You can freely change things as you will have to in the next cell.

In [None]:
# What target did you pick?
target_name = 'MID2A'

# =====================================================================
from typing import Dict
from rdkit import Chem
from rdkit.Chem import PandasTools
import pandas as pd
from misc_funs import download_fragalysis  # misc_funs is the local module misc_funs.py

# download all molecules of that target
filenames: Dict[str, str] = download_fragalysis(target_name, 'input')
pdb_filename: str = filenames['reference.pdb']
metadata_filename: str = filenames['metadata.csv']
sdf_filename: str = filenames['combined.sdf']
# make a combined table
# Fragalysis does not give attributes in the sdf entries. This is instead stored in metadata.csv.

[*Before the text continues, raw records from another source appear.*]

theorem meets_Gathers :
    let f := F 20 4 0 0 12
    let g : Gather := { site := 0x100, size := 4, arrived := [(0, 7)], awaited := [(1, .dev 0x5104)], stamp := 0 }
    let e : Gather := { g with awaited := [] }
    (vecReady vm (.ldg f) f = true ∧ vm.me.vec.gather = none ∧ regsIn vm (dstRegs f.type 20 ++ addrRegs f false) = true ∧
      (vm.checkAccess vm.cur false { needLoad with kind := .gather } 4 (vm.me.vecEls f false true (active vm f))).toOption.any
        (fun els => !els.isEmpty && !els.any fun e => vm.buffered vm.cur e) = true) ∧
    (okIs (vmPeer.checkAccess vmPeer.cur false { needLoad with kind := .gather } 4
        (vmPeer.me.vecEls f false true (active vmPeer f))) elsPeer = true ∧ vecReady vmPeer (.ldg f) f = true ∧
      vmPeer.me.vec.gather = none ∧ (elsPeer.any fun e => vmPeer.buffered vmPeer.cur e) = false ∧ vmPeer.routed 5 = true ∧
      vmPeer.me.remote = []) ∧
    (let z := oneWave (inBlock (wv 16) 0)
     vecReady z (.ldg f) f = true ∧ z.me.vec.gather = none ∧ z.me.vecEls f false true (active z f) = []) ∧
    ((gathering g).me.vec.gather = some g ∧ g.awaited.find? (fun e => e.1 == 1) = some (1, .dev 0x5104) ∧
      (gathering g).me.stq = [] ∧ ((gathering g).cores.get (coreOf 0)).out = [] ∧ (gathering g).dv.bad = []) ∧
    (let p : Gather := { g with awaited := [(1, .peer 5 0x8104)] }
     let s := (gathering p).modMe fun w => { w with remote :=
       [{ id := 3, owner := 0, lane := 2, site := 0, pkg := 5, pa := 0x8104, stamp := 0, answer := some (.value 7) }] }
     s.me.vec.gather = some p ∧ s.laneAnswer 0 1 5 = some (.value 7)) ∧
    vecReady (gathering e) (.ldg f) f = true ∧ (gathering e).me.vec.gather = some e ∧ (e.arrived.map Prod.fst).Nodup ∧
    ∀ x ∈ e.arrived, x.1 < 64 := by decide +kernel

theorem meets_VectorAtomics :
    let f := F 20 4 0 8 0
    (∀ i, i ∈ [Instr.atomAdd f, .atomXchg f, .atomCas f] → (atomRow i).isSome = true ∧ vecReady vm i f = true) ∧
    (vm.gangOf vm.me).waves.Nodup ∧ vm.me.vec.access = none ∧
    regsIn vm (dstRegs f.type 20 ++ addrRegs f false ++ dstRegs f.type 8 ++ dstRegs f.type 9) = true ∧ localBit f = false ∧
    okAny (vm.vecElements false needAtomic 4 (vm.me.vecEls f false false (active vm f))) (fun els =>
      decide (els.map (fun e => e.1) = lanesOf (active vm f)) && !els.any (fun e => vm.buffered vm.cur e) &&
        els.all fun e => !e.isPeer) = true ∧
    orderReady vm false f [] = true ∧ arrived vm = true ∧
    okIs (vmPeer.vecElements false needAtomic 4 (vmPeer.me.vecEls f false false (active vmPeer f))) elsPeer = true ∧
    vecReady vmPeer (.atomAdd f) f = true ∧ orderReady vmPeer false f [] = true ∧ arrived vmPeer = true ∧
    vmPeer.me.remote = [] ∧ vmPeer.routed 5 = true ∧
    (∀ ls : List Nat, ls ∈ [[1], [1, 2, 3]] → let t := answeredLanes ls (.value 7) elsPeer
      vecReady t (.atomAdd f) f = true ∧ t.me.vec.access.isSome = true ∧ arrived t = true ∧
      okIs (t.vecElements false needAtomic 4 (t.me.vecEls f false false (active t f))) elsPeer = true ∧
      (∀ l ∈ ls, (t.me.remote.find? fun r => r.owner == 0 && r.lane == l + 1 && r.site == 0).bind (·.answer) = some (.value 7)) ∧
      t.routed 5 = true) := by decide +kernel

def add0 (tile : List W48) : HeldAdd :=
  { uid := 9, kern := 1, pa := 0x5100, key := 0, value := 0x3F800000, tile, home := false, bytes := 16, wave := 0, stamp := 0 }

/-- The same state in a job with a group of two, a port up, and group 3 named in v10. -/
def vmGroup : State :=
  let s := inJob vm []
  { s with
    waves := [(0, withV (s.waves.get 0) [(4, [0, 4, 8, 12]), (10, [3, 3, 3, 3])])]
    fab := { s.fab with
      ports := [(0, { st := .up, enable := true })]
      groups := [{ job := 7, id := 3, lines := 4, members := [
        { pkg := 4, bound := true, revoked := false, window := [0x5000], first := 0, ack := 0x5800 },
        { pkg := 5, bound := true, revoked := false, window := [0x5000], first := 0, ack := 0x5800 }] }] } }

theorem meets_OrderedAddsAndMulticastStores :
    (let f := F 8 4 0 0 0
     vecReady vm (.redO f) f = true ∧ regsIn vm (f.d.toNat :: addrRegs f false) = true ∧
       (vm.checkAccess vm.cur false needAdd 4 (vm.me.vecEls f false true (active vm f))
         (vm.checkAdds vm.cur 16 (lanesOf (active vm f)))).toOption.isSome = true) ∧
    (∀ t, t ∈ [[], [0, 1]] → ∀ level, level ∈ [0, 1] →
      let s : State := { vm with
        adds := [add0 t]
        kernels := [(1, { vm.kernels.get 1 with desc := { (vm.kernels.get 1).desc with level } })] }
      s.adds.find? (fun a => a.uid == 9 && !a.home) = some (add0 t) ∧
      (s.adds.any fun b => !b.home && b.ahead (add0 t)) = false) ∧
    (let f := F 8 4 12 10 12
     let A := active vmGroup f
     let els := vmGroup.me.vecEls f false false A
     vecReady vmGroup (.mcastSt f) f = true ∧
       regsIn vmGroup (dstRegs f.type f.d.toNat ++ addrRegs f false ++ [f.b.toNat, f.b.toNat + 1] ++ [f.c.toNat]) = true ∧
       (F 8 4 12 10 0x20C).order = .rel ∧ vmGroup.outstanding vmGroup.cur = false ∧
       okIs (vmGroup.uniform A (.reg f.c.toNat)) 3 = true ∧ els = [(0, 0), (1, 4), (2, 8), (3, 12)] ∧
       (∀ e ∈ els, e.2 % f.type.bytes = 0 ∧ e.2 / 256 = 0 / 256) ∧ (vmGroup.groupFor (vmGroup.ctxOf vmGroup.me) 3).isSome = true ∧
       vmGroup.ported = true ∧ settled vmGroup = true) ∧
    arrived vm = true ∧
    (let f := F 8 4 12 10 12
     let z := oneWave (inBlock (wv 16) 0)
     vecReady z (.mcastSt f) f = true ∧ active z f = 0) := by decide +kernel

theorem meets_TilesAndPageCounters :
    let s := tileWorld (wv 32)
    let v := tileWorld (inBlock (wv 32) 0xFFFFFFFF)
    (ctlReady s (.zclr (F 0 0 0 0 0)) = true ∧ okIs (s.tileReady false 0) 2 = true) ∧
    (ctlReady s (.zclr (F 5 0 0 0 0x800)) = true ∧ (F 5 0 0 0 0x800).optBit 6 = true ∧ okIs (s.tileReady true 5) 3 = true) ∧
    (ctlReady s (.zclrPin (F 0 0 0 6 0)) = true ∧ s.tileBusy s.cur s.me.issued [256 + 6] = false ∧ (s.cores.get 0).owner.any (fun e => e.2 == .pinned 6) = false) ∧
    ctlReady s (.zclrUnpin (F 5 0 0 0 0)) = true ∧ ctlReady s (.pgq (F 5 0 0 0 0)) = true ∧
    ctlReady s (.pgq (F 5 0 0 0 0x20)) = true ∧
    ∀ f, f ∈ [F 20 0 2 1 0x20, F 20 0 2 1 0, F 20 0 30 2 0x12] → vecReady v (.zcopy f) f = true ∧
      (f.b.toNat + f.c.toNat) * v.me.id.width ≤ 1024 ∧
      (∀ l, l < 64 → (active v f).getLsbD l = true → l < v.me.id.width) ∧
      regsIn v ((List.range ((if f.type = .ax48 then 2 else 1) * f.c.toNat)).map (· + f.d.toNat)) = true ∧
      okIs (v.tileOf v.cur (f.optBit 6) f.a.toNat) 2 = true ∧ v.tileBusy v.cur v.me.taken (v.tileKeys v.cur (f.optBit 6) f.a.toNat) = false := by decide +kernel

theorem meets_ProductEntries :
    let s := tileWorld (wv 32)
    let f := F 0 16 0 0 0x102
    let c : OpCtx := { wi := 0, uid := 9, site := 0, i := .mma f, f, caps := {}, mark := 0 }
    isOk (s.product .plain c [(0, 16)]) = true ∧ okIs (s.tileOf (s.destWave 0 0) (f.optBit 6) 0) 2 = true ∧
    (s.activations .plain c [(0, 16)]).toOption.any (fun a =>
      isOk (planeColumns .plain (f.optBits 8 7) (s.cores.get 0).shadow a.meta_)) = true := by decide +kernel

/-- Finite operands of a product: 1 and −3, 2 and 1/4. -/
theorem meets_ProductEntries_finite :
    [FV.fin false 1 0, .fin true 3 0].map ratOf = [(1 : ℚ), -3].map some ∧
    [FV.fin false 1 1, .fin false 1 (-2)].map ratOf = [(2 : ℚ), 1 / 4].map some ∧ ratOf (ax 0) = some 0 := by
  refine ⟨by norm_num [ratOf], by norm_num [ratOf], ?_⟩
  have h : (match ax 0 with | .fin _ m _ => decide (m = 0) | _ => false) = true := by decide +kernel
  revert h
  cases ax 0 with
  | fin n m e => intro h; simp only [decide_eq_true_eq] at h; simp [ratOf, h]
  | inf n => intro h; cases h
  | nan => intro h; cases h

/-- A wave with a share of the tape store and a tape. -/
def taped (w : Wave) (t : Tape) : State :=
  let s := oneWave { w with tape := t }
  { s with kernels := [(1, { s.kernels.get 1 with desc := { (s.kernels.get 1).desc with tape := 4096 } })] }
def rec0 (kind : Nat) : Record := { kind, words := [7, 8, 9, 10], bytes := 80, start := 16 }
def span0 (st : SpanSt) (records : List Record) : Tape :=
  { spans := [{ num := 0, recompute := false, refill := false, st, records, written := 96, share := [0], spill := [] }]
    open_ := if st = .open_ then some 0 else none, count := 1 }
def inSpan (w : Wave) : Wave :=
  { w with vec := { w.vec with block := w.vec.block.map fun b => { b with span := some 0 } } }

theorem meets_TapeInstructions :
    let b := inBlock (wv 16) 0xF
    let f := F 20 0 0 0 14
    let g := F 0 4 0 0 14
    (let s := taped (wv 32) {}
     (∀ i, i ∈ [Instr.tspan (F 5 0 0 0 0), .tspan (F 5 0 0 0 0x20), .tspanRefill (F 5 0 0 0 0), .tstat (F 5 0 0 0 0x60)] →
       ctlReady s i = true) ∧ s.hasShare s.me = true ∧ s.me.tape.open_ = none) ∧
    (let s := taped (wv 32) (span0 .open_ [])
     ctlReady s (.tspend (F 0 0 0 0 0)) = true ∧ s.hasShare s.me = true ∧ s.me.tape.open_.isSome = true) ∧
    (let s := taped (inSpan b) (span0 .open_ [rec0 2])
     (∀ i, i ∈ [Instr.trec g, .tckpt g] → vecReady s i g = true) ∧ s.changed s.me = [] ∧ regsIn s (dstRegs g.type 4) = true ∧
       s.hasShare s.me = true ∧
       (s.me.vec.block.bind fun b => b.span).isSome = true ∧ (s.me.seen.top.any fun x => decide (x.ckpts.length < 16)) = true ∧
       (match s.me.seen.append (s.shareChunks s.me) s.me.spillRoom 2 16 4 (List.replicate 16 0) with
         | .ok t => isOk (s.moveTape t)
         | .error _ => false) = true) ∧
    (∀ st, st ∈ [SpanSt.resident, .dropped] →
      let s := taped b (span0 st [rec0 0])
      vecReady s (.tpop f) f = true ∧ s.changed s.me = [] ∧ regsIn s (dstRegs f.type 20) = true ∧ s.hasShare s.me = true ∧
        (s.me.seen.top.any fun x => x.st != .open_ && x.data.getLast? == some (rec0 0) &&
          match s.me.seen.fill (s.shareChunks s.me) x (rec0 0) with
          | .ok x' => isOk (s.moveTape (s.me.seen.pop x' (rec0 0)))
          | .error _ => false) = true) ∧
    (let s := taped b (span0 .resident [rec0 2])
     vecReady s (.tckptGet f) f = true ∧ s.changed s.me = [] ∧ (s.me.seen.top.any fun x => x.ckpts[f.c.toNat]? == some (rec0 2)) = true) := by
  decide +kernel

mol_df = pd.concat([PandasTools.LoadSDF(sdf_filename).set_index('ID'),
                       pd.read_csv(metadata_filename, index_col=0).set_index('crystal_name')
                      ], axis=1)
mol_df.to_pickle(f'input/{target_name}_df.p')
mol_df

In [None]:
with open(pdb_filename) as fh:
    pdb_block:str = fh.read()
    
pdb_block = '\n'.join(filter(lambda l: 'HETATM' not in l , pdb_block.split('\n')))

with open(f'input/{target_name}_reference.clean.pdb', 'w') as fh:
    fh.write(pdb_block)

In [None]:
import nglview as nv
import io
import numpy as np

max_show = 100
df = mol_df
#df = mol_df.drop_duplicates('site_name')  # filter if wanted
    
view = nv.NGLWidget()

view.add_component(io.StringIO(pdb_block), ext='pdb')
for mol in df.ROMol[:max_show]:
    fh = io.StringIO(Chem.MolToMolBlock(mol))
    view.add_component(fh, ext='mol')
#view.control.zoom(1.)
view

In [None]:
from misc_funs import calc_distances, distance_heatmap
from rdkit.Chem import PandasTools, rdShapeHelpers, rdmolops, Descriptors
import plotly.graph_objects as go

# filter if wanted
df = mol_df
#df = mol_df.drop_duplicates('site_name')

# this is not working!
#from misc_funs import distance_heatmap
#distance_heatmap( df )

mols = df.ROMol.apply(rdmolops.AddHs)
matrix: np.array = calc_distances(mols)
go.Figure(data=go.Heatmap(
                            x = mols.apply(lambda m: m.GetProp('_Name')).tolist(),
                            y = mols.apply(lambda m: m.GetProp('_Name')).tolist(),
                            z = matrix,
                            colorscale = 'hot'
                        )
         )



In [None]:
## Questions

* How many molecules are there?
* How many sites?
* If you have a dimer, what do you see as a problem?
* What data would you like to see in the above table and why?
* The above simply gets the molecular replacement template as the target. Is that wise?
* The table has a `site_name` column. What would be a good approach to choose what sites to focus on?